Figures out this week by Eurostat, the EU’s statistical agency, has placed Portugal at the summit of where energy prices for households are highest.
According to researchers, Portugal continued to have the highest gas prices in Europe and the second highest electricity prices in 2017 in terms of purchasing power parity.
The EU statistics office further revealed that Portugal was second in the list of electricity prices in purchasing power parity (28.0 PPP per 100 kilowatt hours), immediately after Germany (28.8) and before Belgium (26.4) and Romania (26.0).
One of the major reasons for Portugal being so close to the top when it comes to energy costs, is the fact that taxes here are the third highest anywhere in Europe.
Energy prices are inflated by a further 52 percent due to taxes, which is only behind Germany and Denmark.
The share of taxes and levies in total household electricity prices vary significantly between Member States, being as low as five percent in Malta in the second half of 2017.
On average in the EU, taxes and levies accounted for more than a third (40 percent) of household electricity prices.

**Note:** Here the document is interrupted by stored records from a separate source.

-- ==== Sys2Proof/Machine/Fields.lean ====
section
/-! DEFINITION. The sixteen 4-bit fields of ID_AA64MMFR2_EL1 (R18): where each lies, when it exists,
the values the source defines for it, the values it permits per implementation (R20 to R56), and the
validity predicate that collects them (R57). -/

namespace Sys2Proof

/-- The fields of the register, high bits first, under the source's names (R18). `RES47_44` is the
reserved field of R20. -/
inductive Field where
  | E0PD | EVT | BBM | TTL | RES47_44 | FWB | IDS | AT
  | ST | NV | CCIDX | VARange | IESB | LSM | UAO | CnP
deriving DecidableEq, Repr

/-- All sixteen fields, in the order of R18. -/
def Field.all : List Field :=
  [.E0PD, .EVT, .BBM, .TTL, .RES47_44, .FWB, .IDS, .AT,
   .ST, .NV, .CCIDX, .VARange, .IESB, .LSM, .UAO, .CnP]

/-- The number of a field's least significant bit (R18, R103). -/
def Field.lo : Field → Nat
  | .E0PD => 60
  | .EVT => 56
  | .BBM => 52
  | .TTL => 48
  | .RES47_44 => 44
  | .FWB => 40
  | .IDS => 36
  | .AT => 32
  | .ST => 28
  | .NV => 24
  | .CCIDX => 20
  | .VARange => 16
  | .IESB => 12
  | .LSM => 8
  | .UAO => 4
  | .CnP => 0

/-- `F(v)`: bits `[lo+3:lo]` of a 64-bit value (R11, R18). -/
def Field.get (f : Field) (v : XWord) : Nibble :=
  v.extractLsb' f.lo 4

/-- The 64-bit value made of sixteen fields, high bits first: the concatenation of R103 (a). -/
def Field.concat (g : Field → Nibble) : XWord :=
  g .E0PD ++ g .EVT ++ g .BBM ++ g .TTL ++ g .RES47_44 ++ g .FWB ++ g .IDS ++ g .AT ++
  g .ST ++ g .NV ++ g .CCIDX ++ g .VARange ++ g .IESB ++ g .LSM ++ g .UAO ++ g .CnP

/-- The architecture version that counts: `ARCH_MINOR`, with every value above 5 treated exactly as
5 (R7, D27). -/
def Implementation.version (c : Implementation) : Nat :=
  if c.archMinor ≤ 5 then c.archMinor else 5

/-- The source's condition for a field to exist (R18); "From Armv8.N" is `N ≤ version` (R7). Where it
fails the field is "Reserved, RES0". -/
def Field.present (f : Field) (c : Implementation) : Bool :=
  match f with
  | .E0PD => decide (5 ≤ c.version)
  | .EVT => c.haveEvt
  | .RES47_44 => false
  | .BBM | .TTL | .FWB | .IDS | .AT | .ST => decide (4 ≤ c.version)
  | .NV | .CCIDX => decide (3 ≤ c.version)
  | .VARange | .IESB | .LSM | .UAO | .CnP => decide (2 ≤ c.version)

/-- The values a field's table lists with a meaning on this implementation (R22, R24, R27, R29, R32,
R35, R37, R39, R42, R45, R47, R49, R51, R53, R55); where the field does not exist, the one value a
RES0 field reads as (R14). Every other value is reserved. -/
def Field.definedValues (f : Field) (c : Implementation) : List Nibble :=
  if f.present c then
    match f with
    | .EVT | .BBM => [0#4, 1#4, 2#4]
    | .NV => if 4 ≤ c.version then [0#4, 1#4, 2#4] else [0#4, 1#4]
    | _ => [0#4, 1#4]
  else [0#4]

/-- The values an implementation may hold in a field: R20, R23, R25, R28, R31, R33, R36, R38, R40,
R43, R44, R46, R48, R50, R52, R54 and R56, one per field. -/
def Field.permitted (f : Field) (c : Implementation) : List Nibble :=
  let m := c.version
  match f with
  | .E0PD => if 5 ≤ m then [1#4] else [0#4]
  | .EVT =>
    if !c.haveEvt then [0#4]
    else if m = 0 then [0#4]
    else if m ≤ 4 then [0#4, 1#4, 2#4]
    else if c.haveEl2 then [2#4]
    else [0#4]
  | .BBM => if 4 ≤ m then [0#4, 1#4, 2#4] else [0#4]
  | .TTL => if 4 ≤ m then [1#4] else [0#4]
  | .RES47_44 => [0#4]
  | .FWB => if m < 4 then [0#4] else if c.haveSecEl2 then [1#4] else [0#4, 1#4]
  | .IDS => if 4 ≤ m then [1#4] else [0#4]
  | .AT => if 4 ≤ m then [1#4] else [0#4]
  | .ST => if m < 4 then [0#4] else if c.haveSecEl2 then [1#4] else [0#4, 1#4]
  | .NV =>
    if m ≤ 2 then [0#4]
    else if m = 3 then (if c.haveEl2 then [1#4] else [0#4])
    else if m = 4 then (if c.haveEl2 then [2#4] else [0#4])
    else if c.nvV85Strict then (if c.haveEl2 then [2#4] else [0#4])
    else [0#4, 1#4, 2#4]
  | .CCIDX => if 3 ≤ m then [0#4, 1#4] else [0#4]
  | .VARange => if 2 ≤ m then [0#4, 1#4] else [0#4]
  | .IESB => if 2 ≤ m then [0#4, 1#4] else [0#4]
  | .LSM => if 2 ≤ m then [0#4, 1#4] else [0#4]
  | .UAO => if 2 ≤ m then [1#4] else [0#4]
  | .CnP => if 2 ≤ m then [1#4] else [0#4]

/-- The field of this implementation's register holds a value its rule permits. -/
def Implementation.fieldOk (c : Implementation) (f : Field) : Bool :=
  (f.permitted c).contains (f.get c.regval)

/-- The line of R57 marked "forces evt": from Armv8.5 with EL2 the EVT field is 0b0010 (R26). -/
def Implementation.evtForced (c : Implementation) : Bool :=
  !(decide (5 ≤ c.version) && c.haveEl2) || Field.EVT.get c.regval == 2

/-- `Valid` (R57): every field holds a permitted value, and the EVT line of R26. A configuration
that does not satisfy it is given no meaning (R9). -/
def Implementation.valid (c : Implementation) : Bool :=
  Field.all.all c.fieldOk && c.evtForced

/-- The register value with the FWB field replaced, every other bit kept: FWB is the one field the
architecture does not promise to be the same after every reset (R34, R73). -/
def Implementation.withFwb (c : Implementation) (fwb : Nibble) : Implementation :=
  { c with regval := Field.concat fun f => if f = .FWB then fwb else f.get c.regval }

end Sys2Proof
end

When expressed in purchasing power standards (PPS), an artificial common reference currency that eliminates general price level differences between countries, it can be seen that, relative to the cost of other goods and services, the lowest household electricity prices were found in Finland (13.0 PPS per 100 kWh), Luxembourg (13.4) and the Netherlands (14.0), and the highest in Germany (28.8), Portugal (28.0), Belgium (26.4), Romania (26.0) and Poland (25.4).
This news comes as the Left Bloc (BE), the third-largest party in Portugal’s parliament and part of the governing alliance, called for a parliamentary committee of inquiry into “excessive rents” paid by the state to electricity suppliers.
An obvious result of these excessive rents is an increase in taxes in order to subsidise payments to utility companies.
According to Lusa News Agency, the party has called on 43 witnesses to appear before the committee, including four former prime ministers - José Manuel Durão Barroso, Pedro Santana Lopes, José Sócrates and Passos Coelho.
The party said it also wants to hear from José Sócrates’s Economy Minister, Manuel Pinho, and the incumbent, Manuel Caldeira Cabral.
The current Prime Minister, António Costa, is not on the list of those the Left Bloc wants to testify in the hearings.
However, the CEO of the privatised utility Energias de Portugal, António Mexia, and the former chairman of Banco Espírito Santo, Ricardo Salgado, are among those listed as persons of interest.